25 March 2024
In Part 1 of this miniseries on GLP-1 agonists, I summarised the actions exerted by glucagon-like peptide 1 (GLP-1), and described the mechanism of action of the GLP-1 agonist drugs such as Ozempic, Wegovy and Saxenda. It’s important to understand these mechanisms, because they help to predict the kinds of side-effects that drugs might have*. And GLP-1 agonists have a lot of side-effects. Let’s start with the most common ones.
Gut-churning side-effects
As one would expect from GLP-1 agonists’ mechanism of action, the most frequently reported adverse effects are gastrointestinal: nausea, dyspepsia (indigestion/upset stomach), vomiting, diarrhoea and, in the case of semaglutide, constipation.
GLP-1 agonist-associated nausea can be triggered by continuing to eat once one is already full (which is a fairly common habit among obese people), but it can also occur throughout the day, as my cousin reported to me. And the vomiting and diarrhoea can be so intense that the resulting fluid loss causes acute kidney injury.
A systematic analysis of clinical trials of GLP-1 agonists found that the risk of nausea and vomiting was dose-dependent (i.e. the higher the dose, the more likely patients were to experience these side-effects). In contrast, diarrhoea occurred at similar frequencies in lower and higher dose groups, except in the case of dulaglutide (Trulicity). Long-acting GLP-1 agonists – those injected once per week – were associated with less nausea and vomiting, but more diarrhoea, than short-acting agents that have to be injected once to twice per day. Which would you prefer – nausea and vomiting, or diarrhoea? (Or tick Box C: neither of the above.)
A meta-analysis of four randomised controlled trials of semaglutide (Ozempic, Wegovy) claimed that these gastrointestinal side-effects “were of mild to moderate severity and short duration that resolved without treatment”, but that certainly wasn’t my cousin’s experience. And if you read the full text of one of the studies included in the meta-analysis, you’ll find this:
“The proportion of participants experiencing nausea with semaglutide peaked at approximately 25% at week 20 and declined thereafter, remaining at approximately 15% for the duration of the study.”
Effect of Subcutaneous Semaglutide vs Placebo as an Adjunct to Intensive Behavioral Therapy on Body Weight in Adults With Overweight or Obesity: The STEP 3 Randomized Clinical Trial
Does that description fit with your definition of “short duration that resolved without treatment”?

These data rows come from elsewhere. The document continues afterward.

-- ==== Sys2Proof/Machine/Preempt.lean ====
section
/-!
DEFINITION. Pre-emption, saving and resuming (18 R373 to R375, 19 R395), and restoration and replay (19 R386 to R391).
-/

namespace Sys2Proof.Machine

open Sys2Proof

/-! ### The save area (18 R374) -/

/-- Bytes of the save area that blocks and bands of a launch need. -/
def Launch.saveNeed (l : Launch) (blocks : List Block) (bands : List Band) : Nat :=
  blocks.length * ((if l.two then 2 else 1) * l.blockRows * l.lease + l.localLen + 65536) +
  bands.foldl (fun n b => n + b.clen) 0

/-- What a launch needs now. -/
def State.needNow (s : State) (l : Launch) : Nat :=
  l.saveNeed (s.blocks.filter fun b => b.launch == l.id) (s.bands.filter fun b => b.launch == l.id)

/-- Bytes of a context's save area that saved launches hold. -/
def State.saveUsed (s : State) (ctx : Nat) : Nat :=
  (s.cp.launches.filter fun l => l.ctx == ctx && l.state == .saved).foldl (fun n l => n + l.saveNeed l.savedBlocks l.savedBands) 0

/-- The save area is large enough for a launch. -/
def State.saveFits (s : State) (l : Launch) : Bool :=
  (s.ctx? l.ctx).any fun c => decide (s.saveUsed l.ctx + s.needNow l ≤ c.saveLen)

/-! ### Beginning (18 R373) -/

/-- Everything a launch does is complete, whatever its state. -/
def State.finished (s : State) (l : Launch) : Bool := s.launchDone { l with state := .running, replayDue := false }

/-- Pre-empts a running launch: its pending blocks are offered no more. One whose save area is too small aborts; one that
is completing completes (18 R373, R374, R376). The bound of a core's retirement or of an eviction's drain holds for one that is
being pre-empted already too (19 R395, 22 R438). -/
def State.startDrain (s : State) (id : Nat) (why : DrainFor) : State :=
  match s.launch? id with
  | none => s
  | some l =>
    let bounded (w : DrainFor) : Bool := w == .retire || w == .evict
    if l.state == .draining && !l.replayDue && bounded why && !l.drain.any fun d => d.1 == .retire || d.1 == why then
      s.modLaunch id fun y => { y with drain := some (why, (s.die 0).clock) }
    else if l.state != .running || l.replayDue || s.finished l then s
    else if !s.saveFits l then s.abortLaunch id ⟨if why == .evict then 7 else 6, 0, 0, 0⟩
    else s.modLaunch id fun y => { y with state := .draining, drain := some (why, (s.die 0).clock) }

/-- The launch that the priority rule pre-empts for a launch of priority `p`: of those two or more below that hold rows and
whose save area is large enough the lowest, and of equal ones the youngest; one that is being pre-empted is among them
(18 R373). -/
def State.victim (s : State) (p : Nat) : Option Launch :=
  (s.cp.launches.filter fun l => (l.state == .running || l.state == .draining) && decide (l.prio + 2 ≤ p) && s.saveFits l &&
    s.blocks.any fun b => b.launch == l.id).foldl (fun acc l => match acc with
      | none => some l
      | some m => if l.prio ≤ m.prio then some l else some m) none

/-- The priority of a ready launch that has had no block placed for 200 µs (18 R373). -/
def State.starvedPrio (s : State) (id : Nat) : Option Nat :=
  let late (t : Nat) : Bool := decide (t + 200 * usCycles ≤ (s.die 0).clock)
  let node := ((s.cp.nodes.find? fun n => n.launch == some id && n.state == .ready).filter fun n => late n.readyAt).map s.prioOf
  match s.launch? id with
  | some l => if l.state == .saved || l.state == .replaying then node else if l.offers && late l.lastPlaced then some l.prio else none
  | none => node

/-- PRIORITY_PREEMPT (18 R373). -/
def execPriorityPreempt (launch starved : Nat) (s : State) : Out :=
  match (s.starvedPrio starved).bind s.victim with
  | none => .next s
  | some l => if l.id == launch && l.state == .running && !l.replayDue && s.dispatches then .next (s.startDrain l.id .priority) else .next s

/-! ### Saving (18 R374) -/

/-- A group issues nothing more: its run has drained; or all its fibres are parked and no result is still to come; or it
speculates, and returns to its checkpoint. -/
def Group.still (g : Group) : Bool :=
  g.amber == .speculating || g.amber == .stalled || g.stopped ||
  (!g.draining && !g.written.any (fun w => w.pending.isSome) && (g.runCount == 0 || !g.laneList.any fun p => p.2.ready))

/-- Nothing of a launch is on its way: no request, command, or access to the host or a peer (18 R374, steps 3 to 5). -/
def State.settledOut (s : State) (l : Nat) : Bool :=
  let mine (k : GKey) : Bool := k.launch == l
  !(s.inflight.any fun r => mine r.group) && !(s.homes.any fun r => mine r.group) && !(s.replies.any fun r => mine r.group) &&
  !(s.copies.any fun c => c.owner.ofLaunch s l) && !(s.mscs.any fun m => m.left && m.owner.ofLaunch s l) &&
  !(s.gathers.any fun g => g.launch == l) &&
  !(s.fabric.remote.any fun r => match r.for' with
    | .req q => mine q.group
    | _ => false)

/-- A launch that is being pre-empted has come to rest. -/
def State.drainedOut (s : State) (l : Launch) : Bool :=
  let mine (k : GKey) : Bool := k.launch == l.id
  l.state == .draining && s.settledOut l.id &&
  !(s.cores.any fun c => (c.hold.any fun r => mine r.group) || c.log.any fun e => mine e.group) &&
  !(s.mscs.any fun m => m.owner.ofLaunch s l.id) && !(s.mwls.any fun m => mine m.group) &&
  (s.groups.filter fun g => mine g.key).all (fun g => g.still && g.outst.all fun o => s.engines.any fun e => e.id == o.id) &&
  (s.engines.filter fun e => mine e.group).all fun e => e.cmds.isEmpty && e.remote.isNone

/-- A deadline as the cycles that remain. -/
def remaining (now : Nat) (d : Option Nat) : Option Nat := d.map (· - now)
/-- A deadline from the cycles that remain. -/
def fromNow (now : Nat) (d : Option Nat) : Option Nat := d.map (now + ·)

/-- A group as it is saved: a pending timeout keeps its remaining time; one parked on a fault executes again. -/
def Group.toSave (g : Group) (now : Nat) : Group :=
  { g.clearFaults with
    remote := [], fetched := [], remoteFail := [], redo := [], after := []
    pend := g.pend.map fun p => { p with deadline := remaining now p.deadline, acks := [] } }

/-- An engine program as it is saved. -/
def Engine.toSave (e : Engine) (now : Nat) : Engine :=
  { e with waitt := e.waitt.map fun w => { w with deadline := remaining now w.deadline }, data := none }

/-- The slices of a core, for each block of a launch on it. -/
def State.slicesOf (s : State) (l : Launch) : List (Nat × Nat × Nat × List Slice) :=
  (s.blocks.filter fun b => b.launch == l.id).flatMap fun b =>
    ([(0, some b.core), (1, b.core2)].filterMap fun p => p.2.bind fun c =>
      if (s.core c).matrixUsers.contains l.id then some (b.index, p.1, c, (s.core c).slices) else none)

/-- Bytes that the saved state takes in the save area; how it is encoded there is open. -/
def openBytes (free n : Nat) : List Byte := (List.range n).map fun i => bitsOf (Config.freeWord (free + i / 4)) (8 * (i % 4)) 8

/-- Saves a launch that has come to rest: its state goes to the save area and all it holds is freed; it is ready to be
placed again (18 R374, R375). -/
def State.saveLaunch (s : State) (l : Launch) : State :=
  let mine (k : GKey) : Bool := k.launch == l.id
  let s := (s.groups.filter fun g => mine g.key && g.amber != .idle && g.ckpt.isSome).foldl (fun s g => s.amberRollback g.key) s
  let now := (s.die 0).clock
  let need := s.needNow l
  let base := (s.ctx? l.ctx).elim 0 (·.savePa) + s.saveUsed l.ctx
  let bands := s.bands.filter fun b => b.launch == l.id
  let l' : Launch :=
    { l with
      state := .saved, drain := none
      pendingBands := (bands.map (·.index)).foldl (fun ls b => putNat b ls) l.pendingBands
      saved := (s.groups.filter fun g => mine g.key).map (fun g => g.toSave now) ++ l.saved
      savedEngines := (s.engines.filter fun e => mine e.group).map (fun e => e.toSave now) ++ l.savedEngines
      savedBlocks := (s.blocks.filter fun b => b.launch == l.id) ++ l.savedBlocks
      savedBands := bands ++ l.savedBands
      savedSlices := s.slicesOf l ++ l.savedSlices }
  let s := { s with mem := s.mem.write (memKey 0 base) (openBytes s.free need) false, free := s.free + need }
  let s := s.dropResident l.id
  let s := s.modLaunch l.id fun _ => l'
  { (s.modNode l.node fun n => { n with state := .ready, readyNo := s.nextId, readyAt := now }) with nextId := s.nextId + 1 }

/-- The first launch that is being pre-empted and has come to rest. -/
def State.toSave (s : State) : Option Launch := s.cp.launches.find? fun l => s.drainedOut l

/-- A launch that ended while it was being pre-empted completes; another is saved (18 R376). -/
def State.endDrain (s : State) (l : Launch) : State :=
  if s.finished l then s.modLaunch l.id fun y => { y with state := .running, drain := none } else s.saveLaunch l

/-! ### The driver's PREEMPT (20 R406) -/

/-- A driver's command ends: with success, or refused for a reason. -/
def State.endCp (s : State) (reason : Nat) : State :=
  s.modCp fun c => { c with status := if reason == 0 then 2 else 3, result := reason, op := 0 }

/-- An operand register. -/
def State.cpArg (s : State) (n : Nat) : Nat := (s.cp.cmd[n]?.getD 0).toNat

/-- The driver's command of an OP waits to be started. -/
def State.commanded (s : State) (op : Nat) : Bool := s.cp.status == 1 && s.cp.op == op

/-- PREEMPT: the driver's command begins; or it ends, when its launch is pre-empted no longer; or a launch that has come to
rest is saved (18 R373, R374, 20 R406). -/
def execPreempt (s : State) : Out :=
  if s.commanded 6 then
    match s.launch? (s.cpArg 0) with
    | none => .next (s.endCp 3)
    | some l =>
      if l.state != .running || l.replayDue then .next (s.endCp 3)
      else .next ((s.startDrain l.id .driver).modCp fun c => { c with op := 262 }).wake
  else if s.commanded 262 && !((s.launch? (s.cpArg 0)).any fun l => l.state == .draining) then .next (s.endCp 0)
  else
    match s.toSave with
    | some l => .next (s.endDrain l).wake
    | none => .next s

/-! ### Resuming (18 R375) -/

/-- A saved group as it resumes. -/
def Group.resumed (g : Group) (now : Nat) : Group :=
  { g with pend := g.pend.map fun p => { p with deadline := fromNow now p.deadline } }

/-- A saved launch that resumes: its waits go on from the cycles that remained, and its tree numbers have wires again. -/
def Launch.resumed (l : Launch) (now : Nat) (wires : List (Nat × Nat)) (ranges : List (Nat × Nat × BitVec 64 × BitVec 64)) : Launch :=
  { l with
    state := .running, lastPlaced := now
    saved := l.saved.map fun g => g.resumed now
    savedEngines := l.savedEngines.map fun e => { e with waitt := e.waitt.map fun w => { w with deadline := fromNow now w.deadline } }
    trees := l.trees.map fun t => { t with wire := (lookupKey t.n wires).getD t.wire }
    lranges := l.lranges ++ ranges.filter fun r => !l.lranges.any fun q => q.1 == r.1 && q.2.1 == r.2.1 }

/-- LAUNCH_RESUME: a pre-empted launch is placed again, and its blocks are offered (18 R375). -/
def execLaunchResume (p : PlacePlan) (s : State) : Out :=
  match s.starting p.node 1, s.ctx? p.node.ctx with
  | some n, some c =>
    match n.launch.bind s.launch? with
    | none => .next s
    | some l =>
      let wires := s.bindWires (l.trees.map (·.n))
      if !s.dispatches || l.state != .saved || p.wires != wires || p.argVa != l.argVa then .next s
      else
        let old := s.oldRanges p.lranges
        match s.place p c l true with
        | .none => .next s
        | .wait s => .next s.wakeAll
        | .ok t =>
          let l := (t.launch? l.id).getD l
          .next ((t.enterLaunch (l.resumed (t.die 0).clock wires old) wires).runNode n.key).wakeAll
  | _, _ => .next s

/-! ### Restoration and replay (19 R390) -/

/-- A launch is to be restored and replayed for a reason that is neither poison nor a strike, or aborts when it is not
replayable (19 R395, 22 R438). -/
def State.replayFor (s : State) (id kind : Nat) : State :=
  match s.launch? id with
  | none => s
  | some l =>
    if !s.accepted 8 || l.nonReplay.isSome then s.abortLaunch id ⟨kind, 0, 0, 0⟩
    else s.modLaunch id fun y => { y with replayDue := true, drain := none }

/-- PREEMPTION_ABANDONED: a pre-emption that is not complete within 1 ms of a core's retirement, or within 1 s in an
eviction's drain (19 R395, 22 R438). -/
def execPreemptionAbandoned (launch : Nat) (s : State) : Out :=
  match (s.launch? launch).bind (·.drain) with
  | some (.retire, t) => if t + 1000 * usCycles ≤ (s.die 0).clock then .next (s.replayFor launch 6) else .next s
  | some (.evict, t) => if t + 1000000 * usCycles ≤ (s.die 0).clock then .next (s.replayFor launch 7) else .next s
  | _ => .next s

/-- Every group of a launch stops; what has not left a core is discarded (19 R390, step 1). -/
def State.stopLaunch (s : State) (l : Nat) : State :=
  let mine := ofLaunch l
  let gone := (s.cores.flatMap fun c => c.hold).filterMap fun r =>
    match r.body with
    | .msc id => if mine r.group then some id else none
    | _ => none
  let logged := (s.cores.flatMap fun c => c.log).filter fun e => mine e.group
  let s := logged.foldl (fun s e => s.moreParts e.id 0 1) s
  let stop (g : Group) : Group := if mine g.key then { g with stopped := true } else g
  let clear (c : Core) : Core :=
    { c with hold := c.hold.filter (fun r => !mine r.group), log := c.log.filter (fun e => !mine e.group)
             stores := c.stores.filter (fun e => !mine e.group), reads := c.reads.filter fun e => !mine e.group }
  let s : State := { s with
    groups := s.groups.map stop, mscs := s.mscs.filter (fun m => !gone.contains m.id), cores := s.cores.map clear }
  s.modLaunch l fun y => { y with state := .restoring, drain := none }

/-- Snapshotted pages return with SNAP = 1, and fresh lazy pages are unmapped (19 R390, step 4). -/
def State.restorePages (s : State) (l : Launch) : State :=
  let snap := (s.ctx? l.ctx).elim 0 (·.snapPa)
  let s := l.pages.foldl (fun (s : State) p =>
    match p.area with
    | some k =>
      ({ s with mem := s.mem.copyFrame p.frame (memKey 0 (snap + 65536 * k)) 65536 } : State).mapLeaves l.ctx p.va fun e => e ||| 0x40
    | none => s.mapLeaves l.ctx p.va fun _ => 0) s
  (l.pages.foldl (fun (s : State) p => s.invalidate l.ctx (some p.va)) s).restoreLranges l

/-- A memory line that restoration rewrites (19 R388, R390). -/
def Launch.rewrites (l : Launch) (key : Nat) : Bool := l.pages.any fun p => decide (p.frame ≤ key) && decide (key < p.frame + 65536)

/-- What stands in a launch's way on replay: everything it held is freed, its pages are restored, its appended commands are
withdrawn, and its node is ready again; or it aborts, when its poison would be met again (19 R390, steps 3 to 7). -/
def State.restoreLaunch (s : State) (l : Launch) : State :=
  let s := ((s.dropResident l.id).restorePages l).withdraw l.id
  let src := l.poisonSrc.elim 0 keyPa
  if l.poisonSrc.any fun k => s.mem.poisoned k && !l.rewrites k then s.abortLaunch l.id ⟨5, 6, 0, src⟩
  else
    let s := s.logError 0 { ErrRec.blank 0x08 with
      flags := 0x10, index := l.attempt + 1, launch := l.id, ctx := l.ctx, addr := src }
    let s := s.launchLog l.id 4 (natBytes 4 (l.attempt + 1))
    let s := s.modLaunch l.id fun y =>
      { y with state := .replaying, replayDue := false, poisonSrc := none, pages := [], lranges := [], attempt := y.attempt + 1,
               saved := [], savedEngines := [], savedBlocks := [], savedBands := [], savedSlices := [] }
    { (s.modNode l.node fun n => { n with state := .ready, readyNo := s.nextId, readyAt := (s.die 0).clock }) with nextId := s.nextId + 1 }

/-- LAUNCH_REPLAY: a launch that is due stops; once what had left is acknowledged it is restored and ready (19 R390). -/
def execLaunchReplay (launch : Nat) (s : State) : Out :=
  match s.launch? launch with
  | none => .next s
  | some l =>
    if !l.replayDue then .next s
    else if l.state == .restoring then
      if s.settledOut launch then .next (s.restoreLaunch l).wakeAll else .next s
    else .next (s.stopLaunch launch).wake

end Sys2Proof.Machine
end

That same meta-analysis of four randomised controlled trials of semaglutide summarised the adverse events profile as follows:
“The risk of developing gastrointestinal adverse events was 1.59 times more likely with semaglutide (RR 1.59, 95%CI [1.34, 1.88], p<0.00001). Risk for discontinuation due to adverse events was twice as likely in the semaglutide group (RR 2.19, 95%CI [1.36,3.55], p=0.001) and the risk for serious adverse events was 1.6 times more likely for semaglutide (RR 1.60, 95%CI [1.24, 2.07], p=0.0003). Serious events were mostly of gastrointestinal and hepatobiliary disorders such as acute pancreatitis and cholelithiasis [gall stone disease].”
Efficacy and Safety of Semaglutide for Weight Loss in Obesity Without Diabetes: A Systematic Review and Meta-Analysis
As concerning as the rates of adverse reactions reported in clinical trials are, they’re just the tip of the iceberg. As a study of health insurance claims records for 16 million patients noted,
“Randomized trials examining efficacy of GLP-1 agonists for weight loss were not designed to capture these [gastrointestinal adverse] events2 due to small sample sizes and short follow-up.”
Risk of Gastrointestinal Adverse Events Associated With Glucagon-Like Peptide-1 Receptor Agonists for Weight Loss
Furthermore, when participants are selected for clinical trials, all sorts of exclusion criteria are applied which – intentionally or otherwise – minimise the risk of adverse drug reactions. But once a drug has gained regulatory approval and is unleashed onto the market, it will be taken by people with all manner of comorbidities, many of them taking multiple other medications which could interact with the new drug in unpredictable ways.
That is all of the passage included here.